Bolivia, aunque cuenta con iniciativas no gubernamentales, carece de un programa estatal de protección. Venezuela, donde por décadas la población del cóndor ha sido escasa o inexistente, fue escenario de la introducción de 13 especímenes entre 1993 y 2001. Sin embargo, los animales al parecer no se establecieron en el territorio, por lo que su monitoreo fue suspendido. Perú, entre tanto, sólo tuvo proyectos de conservación regionalizados de carácter no gubernamental hasta 2013. 

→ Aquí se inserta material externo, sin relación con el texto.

-- ==== Sys2Proof/Decode.lean ====
section
/-! DEFINITION. The decoder of rule R159 and the encoder beside it. Every field of every format (rule R153) is made of
whole nibbles, so an instruction word is taken as its four nibbles a b c d (bits 15..12, 11..8, 7..4, 3..0), and the
opcode map of rule R160 is one match on the fixed ones. An instruction word is big-endian in memory (rule R150). -/

namespace Sys2Proof

/-- Why a word, or a list of bytes, is no instruction (rule R162). -/
inductive DecodeError where
  /-- H'F000 to H'FFFF: an undefined code whose decoding raises an illegal instruction exception. -/
  | illegalCode
  /-- Any other undefined code: the manual guarantees nothing of its decoding. -/
  | undefinedCode
  /-- Fewer than two bytes: no instruction word is there (rule R150). -/
  | truncated
  deriving DecidableEq, Repr

/-- Nibble `k` of an instruction word, counted from bit 0. -/
def nib (w : Half) (k : Nat) : BitVec 4 := w.extractLsb' (4 * k) 4

/-- The instruction word of four nibbles, bits 15..12 first. -/
def word4 (a b c d : BitVec 4) : Half := a ++ b ++ c ++ d

/-- An 8-bit displacement of two nibbles, zero-extended (rule R155). -/
def disp8 (c d : BitVec 4) : Nat := 16 * c.toNat + d.toNat

/-- The words with bits 15..12 = 0000 (rule R160). -/
def decode0 (b c d : BitVec 4) : Except DecodeError Instr :=
  match d.toNat with
  | 2 =>
    match c.toNat with
    | 0 => .ok (.stcSr b)
    | 1 => .ok (.stcGbr b)
    | 2 => .ok (.stcVbr b)
    | _ => .error .undefinedCode
  | 3 =>
    match c.toNat with
    | 0 => .ok (.bsrf b)
    | 2 => .ok (.braf b)
    | _ => .error .undefinedCode
  | 4 => .ok (.movBStoreIdx c b)
  | 5 => .ok (.movWStoreIdx c b)
  | 6 => .ok (.movLStoreIdx c b)
  | 7 => .ok (.mulL c b)
  | 8 =>
    match c.toNat with
    | 0 => if b = 0 then .ok (.clrt) else .error .undefinedCode
    | 1 => if b = 0 then .ok (.sett) else .error .undefinedCode
    | 2 => if b = 0 then .ok (.clrmac) else .error .undefinedCode
    | _ => .error .undefinedCode
  | 9 =>
    match c.toNat with
    | 0 => if b = 0 then .ok (.nop) else .error .undefinedCode
    | 1 => if b = 0 then .ok (.div0u) else .error .undefinedCode
    | 2 => .ok (.movt b)
    | _ => .error .undefinedCode
  | 10 =>
    match c.toNat with
    | 0 => .ok (.stsMach b)
    | 1 => .ok (.stsMacl b)
    | 2 => .ok (.stsPr b)
    | _ => .error .undefinedCode
  | 11 =>
    match c.toNat with
    | 0 => if b = 0 then .ok (.rts) else .error .undefinedCode
    | 1 => if b = 0 then .ok (.sleep) else .error .undefinedCode
    | 2 => if b = 0 then .ok (.rte) else .error .undefinedCode
    | _ => .error .undefinedCode
  | 12 => .ok (.movBLoadIdx c b)
  | 13 => .ok (.movWLoadIdx c b)
  | 14 => .ok (.movLLoadIdx c b)
  | 15 => .ok (.macL c b)
  | _ => .error .undefinedCode

/-- The words with bits 15..12 = 0010 (rule R160). -/
def decode2 (b c d : BitVec 4) : Except DecodeError Instr :=
  match d.toNat with
  | 0 => .ok (.movBStore c b)
  | 1 => .ok (.movWStore c b)
  | 2 => .ok (.movLStore c b)
  | 4 => .ok (.movBStoreDec c b)
  | 5 => .ok (.movWStoreDec c b)
  | 6 => .ok (.movLStoreDec c b)
  | 7 => .ok (.div0s c b)
  | 8 => .ok (.tst c b)
  | 9 => .ok (.andReg c b)
  | 10 => .ok (.xorReg c b)
  | 11 => .ok (.orReg c b)
  | 12 => .ok (.cmpStr c b)
  | 13 => .ok (.xtrct c b)
  | 14 => .ok (.muluW c b)
  | 15 => .ok (.mulsW c b)
  | _ => .error .undefinedCode

/-- The words with bits 15..12 = 0011 (rule R160). -/
def decode3 (b c d : BitVec 4) : Except DecodeError Instr :=
  match d.toNat with
  | 0 => .ok (.cmpEq c b)
  | 2 => .ok (.cmpHs c b)
  | 3 => .ok (.cmpGe c b)
  | 4 => .ok (.div1 c b)
  | 5 => .ok (.dmuluL c b)
  | 6 => .ok (.cmpHi c b)
  | 7 => .ok (.cmpGt c b)
  | 8 => .ok (.sub c b)
  | 10 => .ok (.subc c b)
  | 11 => .ok (.subv c b)
  | 12 => .ok (.add c b)
  | 13 => .ok (.dmulsL c b)
  | 14 => .ok (.addc c b)
  | 15 => .ok (.addv c b)
  | _ => .error .undefinedCode

/-- The words with bits 15..12 = 0100 (rule R160). -/
def decode4 (b c d : BitVec 4) : Except DecodeError Instr :=
  match d.toNat with
  | 0 =>
    match c.toNat with
    | 0 => .ok (.shll b)
    | 1 => .ok (.dt b)
    | 2 => .ok (.shal b)
    | _ => .error .undefinedCode
  | 1 =>
    match c.toNat with
    | 0 => .ok (.shlr b)
    | 1 => .ok (.cmpPz b)
    | 2 => .ok (.shar b)
    | _ => .error .undefinedCode
  | 2 =>
    match c.toNat with
    | 0 => .ok (.stsLMach b)
    | 1 => .ok (.stsLMacl b)
    | 2 => .ok (.stsLPr b)
    | _ => .error .undefinedCode
  | 3 =>
    match c.toNat with
    | 0 => .ok (.stcLSr b)
    | 1 => .ok (.stcLGbr b)
    | 2 => .ok (.stcLVbr b)
    | _ => .error .undefinedCode
  | 4 =>
    match c.toNat with
    | 0 => .ok (.rotl b)
    | 2 => .ok (.rotcl b)
    | _ => .error .undefinedCode
  | 5 =>
    match c.toNat with
    | 0 => .ok (.rotr b)
    | 1 => .ok (.cmpPl b)
    | 2 => .ok (.rotcr b)
    | _ => .error .undefinedCode
  | 6 =>
    match c.toNat with
    | 0 => .ok (.ldsLMach b)
    | 1 => .ok (.ldsLMacl b)
    | 2 => .ok (.ldsLPr b)
    | _ => .error .undefinedCode
  | 7 =>
    match c.toNat with
    | 0 => .ok (.ldcLSr b)
    | 1 => .ok (.ldcLGbr b)
    | 2 => .ok (.ldcLVbr b)
    | _ => .error .undefinedCode
  | 8 =>
    match c.toNat with
    | 0 => .ok (.shll2 b)
    | 1 => .ok (.shll8 b)
    | 2 => .ok (.shll16 b)
    | _ => .error .undefinedCode
  | 9 =>
    match c.toNat with
    | 0 => .ok (.shlr2 b)
    | 1 => .ok (.shlr8 b)
    | 2 => .ok (.shlr16 b)
    | _ => .error .undefinedCode
  | 10 =>
    match c.toNat with
    | 0 => .ok (.ldsMach b)
    | 1 => .ok (.ldsMacl b)
    | 2 => .ok (.ldsPr b)
    | _ => .error .undefinedCode
  | 11 =>
    match c.toNat with
    | 0 => .ok (.jsr b)
    | 1 => .ok (.tasB b)
    | 2 => .ok (.jmp b)
    | _ => .error .undefinedCode
  | 14 =>
    match c.toNat with
    | 0 => .ok (.ldcSr b)
    | 1 => .ok (.ldcGbr b)
    | 2 => .ok (.ldcVbr b)
    | _ => .error .undefinedCode
  | 15 => .ok (.macW c b)
  | _ => .error .undefinedCode

/-- The words with bits 15..12 = 0110 (rule R160). -/
def decode6 (b c d : BitVec 4) : Except DecodeError Instr :=
  match d.toNat with
  | 0 => .ok (.movBLoad c b)
  | 1 => .ok (.movWLoad c b)
  | 2 => .ok (.movLLoad c b)
  | 3 => .ok (.mov c b)
  | 4 => .ok (.movBLoadInc c b)
  | 5 => .ok (.movWLoadInc c b)
  | 6 => .ok (.movLLoadInc c b)
  | 7 => .ok (.notReg c b)
  | 8 => .ok (.swapB c b)
  | 9 => .ok (.swapW c b)
  | 10 => .ok (.negc c b)
  | 11 => .ok (.neg c b)
  | 12 => .ok (.extuB c b)
  | 13 => .ok (.extuW c b)
  | 14 => .ok (.extsB c b)
  | _ => .ok (.extsW c b)

/-- The words with bits 15..12 = 1000 (rule R160). -/
def decode8 (b c d : BitVec 4) : Except DecodeError Instr :=
  match b.toNat with
  | 0 => .ok (.movBStoreDisp d.toNat c)
  | 1 => .ok (.movWStoreDisp d.toNat c)
  | 4 => .ok (.movBLoadDisp d.toNat c)
  | 5 => .ok (.movWLoadDisp d.toNat c)
  | 8 => .ok (.cmpEqImm (c ++ d))
  | 9 => .ok (.bt (c ++ d))
  | 11 => .ok (.bf (c ++ d))
  | 13 => .ok (.btS (c ++ d))
  | 15 => .ok (.bfS (c ++ d))
  | _ => .error .undefinedCode

/-- The words with bits 15..12 = 1100 (rule R160). -/
def decodeC (b c d : BitVec 4) : Except DecodeError Instr :=
  match b.toNat with
  | 0 => .ok (.movBStoreGbr (disp8 c d))
  | 1 => .ok (.movWStoreGbr (disp8 c d))
  | 2 => .ok (.movLStoreGbr (disp8 c d))
  | 3 => .ok (.trapa (c ++ d))
  | 4 => .ok (.movBLoadGbr (disp8 c d))
  | 5 => .ok (.movWLoadGbr (disp8 c d))
  | 6 => .ok (.movLLoadGbr (disp8 c d))
  | 7 => .ok (.mova (disp8 c d))
  | 8 => .ok (.tstImm (c ++ d))
  | 9 => .ok (.andImm (c ++ d))
  | 10 => .ok (.xorImm (c ++ d))
  | 11 => .ok (.orImm (c ++ d))
  | 12 => .ok (.tstB (c ++ d))
  | 13 => .ok (.andB (c ++ d))
  | 14 => .ok (.xorB (c ++ d))
  | _ => .ok (.orB (c ++ d))

/-- The instruction of four nibbles (rules R159, R160, R162). -/
def decodeNibbles (a b c d : BitVec 4) : Except DecodeError Instr :=
  match a.toNat with
  | 0 => decode0 b c d
  | 1 => .ok (.movLStoreDisp c d.toNat b)
  | 2 => decode2 b c d
  | 3 => decode3 b c d
  | 4 => decode4 b c d
  | 5 => .ok (.movLLoadDisp d.toNat c b)
  | 6 => decode6 b c d
  | 7 => .ok (.addImm (c ++ d) b)
  | 8 => decode8 b c d
  | 9 => .ok (.movWPc (disp8 c d) b)
  | 10 => .ok (.bra (b ++ c ++ d))
  | 11 => .ok (.bsr (b ++ c ++ d))
  | 12 => decodeC b c d
  | 13 => .ok (.movLPc (disp8 c d) b)
  | 14 => .ok (.movImm (c ++ d) b)
  | _ => .error .illegalCode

Se debe destacar que una nueva gesta tuvo inicio en Argentina para proteger al cóndor. Entidades del Estado, ONGs y ciudadanía demandan la promulgación de una ley que permita la trazabilidad de la compraventa y uso de agentes agrotóxicos, facilitando la identificación de responsables. Esto considerando que los agroquímicos no sólo causan la muerte de carroñeros por su utilización en cebos, sino que también contaminan el suelo y el agua, poniendo en riesgo a todas las formas de vida. La iniciativa, a la espera de atención por parte del legislativo argentino, es un ejemplo para las demás naciones de la región, donde el maltrato y sacrificio de vida silvestre son hechos recurrentes y silenciosos.